▸ Instructions for the task
Looking at the data below, state how many lines contain "where". No other words are wanted.

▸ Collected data
-- ==== Sys2Proof/Machine/Operands.lean ====
section
/-! DEFINITION. The loadable tables as their owners read them: the fields of each entry, taken from the bytes of the active
copy. Each view cites the section that gives the entry's layout. -/

namespace Sys2Proof.Machine

/-! ### Small collections -/

/-- `v` with `f` applied to element `i`. -/
def vmodify {α : Type} {n : Nat} (v : Vector α n) (i : Fin n) (f : α → α) : Vector α n := v.set i (f v[i])

/-- `v` with `f` applied to every element, given its index. -/
def vmapIdx {α β : Type} {n : Nat} (v : Vector α n) (f : Fin n → α → β) : Vector β n :=
  ⟨⟨(List.finRange n).map fun i => f i v[i]⟩, by simp⟩

/-- The vector whose element `i` is `f i`. -/
def vofFn {α : Type} {n : Nat} (f : Fin n → α) : Vector α n := ⟨⟨(List.finRange n).map f⟩, by simp⟩

/-- `n` as an index below `k`, if it is one. -/
def index? (k n : Nat) : Option (Fin k) := if h : n < k then some ⟨n, h⟩ else none

/-- An asset id field: 0 to 511, or NONE (section 7.3). -/
def assetId? (n : Nat) : Option AssetId := index? 512 n

/-- The bytes of entry `i` of table `id`. -/
def State.entry (s : State) (id : Fin 15) (i : Nat) : List Byte := entryOf s.active[id] (entrySize id.val) i

/-! ### DEVICE (section 1.7) -/

/-- The code of a rate in DEVICE entry 2; an unlisted code is not stored by a commit. -/
def rateOfCode : Nat → Rate
  | 0 => .hz50
  | 1 => .hz5994
  | _ => .hz60

structure DeviceCfg where
  wTiles : Nat
  hTiles : Nat
  rate : Rate
  holdMs : Nat
  relockLimit : Nat
  relockWindowS : Nat
  slateColour : Rgb
  slateAsset : Option AssetId
deriving DecidableEq, Repr

def deviceOf (bs : List Byte) : DeviceCfg :=
  { wTiles := beAt bs 0 4, hTiles := beAt bs 4 4, rate := rateOfCode (beAt bs 8 4), holdMs := beAt bs 12 4,
    relockLimit := beAt bs 16 4, relockWindowS := beAt bs 20 4,
    slateColour := ⟨bs.getD 25 0, bs.getD 26 0, bs.getD 27 0⟩, slateAsset := assetId? (beAt bs 28 4) }

def State.device (s : State) : DeviceCfg := deviceOf s.active[tblDevice]

/-! ### UNIT (section 2.9) -/

/-- The control source (R22). -/
inductive ControlSource where
  | pgmOnly
  | isoOnly
  | pgmPreferred
deriving DecidableEq, Repr

structure UnitCfg where
  address : BitVec 12
  mask : BitVec 12
  groups : BitVec 16
  source : ControlSource
  timeoutS : Nat
  layout : Option (Fin 4)
  statusInterval : Nat
deriving DecidableEq, Repr

def unitOf (bs : List Byte) : UnitCfg :=
  { address := BitVec.ofNat 12 (beAt bs 0 4), mask := BitVec.ofNat 12 (beAt bs 4 4), groups := BitVec.ofNat 16 (beAt bs 8 4),
    source := match beAt bs 12 4 with | 0 => .pgmOnly | 1 => .isoOnly | _ => .pgmPreferred,
    timeoutS := beAt bs 16 4, layout := index? 4 (beAt bs 20 4), statusInterval := beAt bs 24 4 }

def State.unit (s : State) : UnitCfg := unitOf s.active[tblUnit]

/-! ### SEGMENTS (R62) and LAYOUT0 to LAYOUT3 (section 3.1) -/

def segmentOf (e : List Byte) : Segment :=
  { enable := byteAt e 0 = 1, x0 := beAt e 1 2, y0 := beAt e 3 2, width := beAt e 5 2, height := beAt e 7 2 }

def segmentsOf (bs : List Byte) : Vector Segment 4 := vofFn fun i => segmentOf (entryOf bs 12 i)

def State.segments (s : State) : Vector Segment 4 := segmentsOf s.active[tblSegments]

/-- A source from its kind and index codes (section 3.1). -/
def sourceOf (kind index : Nat) : Source :=
  match kind with
  | 1 => .program
  | 2 => .iso
  | 3 => .replay
  | 4 => match index? 8 index with | some i => .sponsor i | none => .none
  | 5 => match index? 4 index with | some i => .message i | none => .none
  | 6 => match index? 8 index with | some i => .panel i | none => .none
  | 7 => match index? 512 index with | some i => .asset i | none => .none
  | 8 => .slate
  | _ => .none

def zoneOf (e : List Byte) : Zone :=
  { enable := byteAt e 0 = 1, colBase := BitVec.ofNat 9 (beAt e 1 2), colMask := BitVec.ofNat 9 (beAt e 3 2),
    rowBase := BitVec.ofNat 8 (byteAt e 5), rowMask := BitVec.ofNat 8 (byteAt e 6),
    source := sourceOf (byteAt e 7) (beAt e 8 2), offsetX := beAt e 10 2, offsetY := beAt e 12 2, scale := byteAt e 14 }

def zonesOf (bs : List Byte) : Vector Zone 16 := vofFn fun i => zoneOf (entryOf bs 20 i)

/-- The zones of layout `n`. -/
def State.layout (s : State) (n : Fin 4) : Vector Zone 16 := zonesOf s.active[tblLayout n]

/-- The zones of the active layout. -/
def State.zones (s : State) : Vector Zone 16 := s.layout s.comp.activeLayout

/-! ### MEMORY (R67) -/

/-- The ring slot count R. -/
def ringSlotsOf (bs : List Byte) : Nat := beAt bs 0 2

def State.ringSlots (s : State) : Nat := ringSlotsOf s.active[tblMemory]

/-! ### CLOCKS (R107) -/

structure ClockCfg where
  direction : Direction
  console : Bool
  hornOn : Bool
  period : Nat
  latency : Nat
  snap : Nat
  deadband : Nat
  silenceMs : Nat
  tenths : Nat
  hornMs : Nat
deriving DecidableEq, Repr

def clockCfgOf (e : List Byte) : ClockCfg :=
  { direction := if byteAt e 0 = 1 then .up else .down, console := byteAt e 1 = 1, hornOn := byteAt e 2 = 1,
    period := beAt e 4 5, latency := beAt e 9 4, snap := beAt e 13 4, deadband := beAt e 17 4, silenceMs := beAt e 21 2,
    tenths := beAt e 23 2, hornMs := beAt e 25 2 }

/-- Channel `c`'s configuration in a CLOCKS table. -/
def clockCfgAt (bs : List Byte) (c : Fin 4) : ClockCfg := clockCfgOf (entryOf bs 32 c)

def State.clockCfg (s : State) (c : Fin 4) : ClockCfg := clockCfgAt s.active[tblClocks] c

/-! ### PANELS (section 7.3) -/

structure FieldCfg where
  kind : Nat
  index : Nat
  x : Nat
  y : Nat
  digitSet : Option AssetId
  digits : Nat
  zeroLead : Bool
  format : Nat
  dashes : Bool
  home : Option AssetId
  away : Option AssetId
deriving DecidableEq, Repr

structure PanelCfg where
  width : Nat
  height : Nat
  background : Option AssetId
  fields : List FieldCfg
deriving DecidableEq, Repr

def fieldOf (f : List Byte) : FieldCfg :=
  { kind := byteAt f 0, index := byteAt f 1, x := beAt f 2 2, y := beAt f 4 2, digitSet := assetId? (beAt f 6 2),
    digits := byteAt f 8, zeroLead := byteAt f 9 = 1, format := byteAt f 10, dashes := byteAt f 11 = 1,
    home := assetId? (beAt f 12 2), away := assetId? (beAt f 14 2) }

def panelOf (e : List Byte) : PanelCfg :=
  { width := beAt e 0 2, height := beAt e 2 2, background := assetId? (beAt e 4 2),
    fields := (List.range 12).map fun i => fieldOf ((e.drop (16 + 16 * i)).take 16) }

/-- Panel `p` in a PANELS table. -/
def panelAt (bs : List Byte) (p : Fin 8) : PanelCfg := panelOf (entryOf bs 208 p)

/-- A panel is defined when its width and its height are both at least 1 (R52). -/
def PanelCfg.defined (p : PanelCfg) : Bool := 1 ≤ p.width ∧ 1 ≤ p.height

/-! ### CONTRACTS (R145) and LANES (R149) -/

structure ContractCfg where
  key : Nat
  target : Nat
  slack : Nat
  wall : Bool
  channel : Nat
  wallPeriodS : Nat
  category : Nat
  capped : Bool
  creatives : Vector (Option AssetId) 4
  dwell : Nat
deriving DecidableEq, Repr

def contractOf (e : List Byte) : ContractCfg :=
  { key := beAt e 0 4, target := beAt e 4 6, slack := beAt e 10 6, wall := byteAt e 16 = 1, channel := byteAt e 17,
    wallPeriodS := beAt e 18 2, category := byteAt e 20, capped := byteAt e 21 = 1,
    creatives := vofFn fun i => assetId? (beAt e (22 + 2 * i.val) 2), dwell := beAt e 30 2 }

/-- Contract `i` in a CONTRACTS table. -/
def contractAt (bs : List Byte) (i : Fin 64) : ContractCfg := contractOf (entryOf bs 32 i)

def State.contract (s : State) (i : Fin 64) : ContractCfg := contractAt s.active[tblContracts] i

structure LaneCfg where
  list : List (Fin 64)
  dwell : Nat
  fill : Option AssetId
deriving DecidableEq, Repr

def laneCfgOf (e : List Byte) : LaneCfg :=
  { list := ((e.drop 1).take (byteAt e 0)).filterMap fun b => index? 64 b.toNat,
    dwell := beAt e 33 2, fill := assetId? (beAt e 35 2) }

/-- Lane `l` in a LANES table. -/
def laneCfgAt (bs : List Byte) (l : Fin 8) : LaneCfg := laneCfgOf (entryOf bs 40 l)

def State.laneCfg (s : State) (l : Fin 8) : LaneCfg := laneCfgAt s.active[tblLanes] l

/-- A dwell of 0 is taken as 1 (R149). -/
def LaneCfg.frames (c : LaneCfg) : Nat := if c.dwell = 0 then 1 else c.dwell

/-! ### TEMPLATES (section 9.5) -/

/-- A class by its code (R168). -/
def class? : Nat → Option MessageClass
  | 0 => some .emergency
  | 1 => some .lead
  | 2 => some .standard
  | _ => none

/-- The fields of a POST, as its payload or a template gives them (R168, section 9.5). -/
structure PostFields where
  tag : Nat
  cls : Nat
  strip : Nat
  lane : Nat
  mode : Nat
  pace : Nat
  repeats : Nat
  lifetime : Nat
deriving DecidableEq, Repr

structure TemplateCfg where
  defined : Bool
  fields : PostFields
deriving DecidableEq, Repr

def templateOf (e : List Byte) : TemplateCfg :=
  { defined := byteAt e 0 = 1,
    fields := { tag := beAt e 1 2, cls := byteAt e 3, strip := beAt e 4 2, lane := byteAt e 6, mode := byteAt e 7,
                pace := beAt e 8 2, repeats := byteAt e 10, lifetime := 0 } }

/-- Template `t` (0 to 7) is entry t + 1 of the TEMPLATES table. -/
def State.template (s : State) (t : Nat) : TemplateCfg := templateOf (s.entry tblTemplates (t + 1))

/-- The keep-panels flag (section 9.5). -/
def State.keepPanels (s : State) : Bool := byteAt s.active[tblTemplates] 0 = 1

/-! ### CUES (section 10.3) and CONTACTS (R187) -/

structure CueCfg where
  armAtCommit : Bool
  every : Bool
  trigger : Nat
  index : Nat
  value : Nat
  action : Nat
  actionIndex : Nat
  actionValue : Nat
  n : Nat
  d : Nat
  endAction : Nat
deriving DecidableEq, Repr

def cueOf (e : List Byte) : CueCfg :=
  { armAtCommit := byteAt e 0 = 1, every := byteAt e 1 = 1, trigger := byteAt e 2, index := byteAt e 3, value := beAt e 4 2,
    action := byteAt e 6, actionIndex := byteAt e 7, actionValue := beAt e 8 2, n := byteAt e 10, d := byteAt e 11,
    endAction := byteAt e 12 }

def State.cueCfg (s : State) (i : Fin 32) : CueCfg := cueOf (s.entry tblCues i)

structure ContactCfg where
  filterMs : Nat
  /-- the clock channel the line is bound to, if it is bound -/
  channel : Option (Fin 4)
  activeLow : Bool
deriving DecidableEq, Repr

def contactOf (e : List Byte) : ContactCfg :=
  { filterMs := byteAt e 0, channel := if byteAt e 1 = 1 then index? 4 (byteAt e 2) else none,
    activeLow := byteAt e 3 = 1 }

def State.contactCfg (s : State) (l : Fin 4) : ContactCfg := contactOf (s.entry tblContacts l)

end Sys2Proof.Machine
end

▸ Your solution
12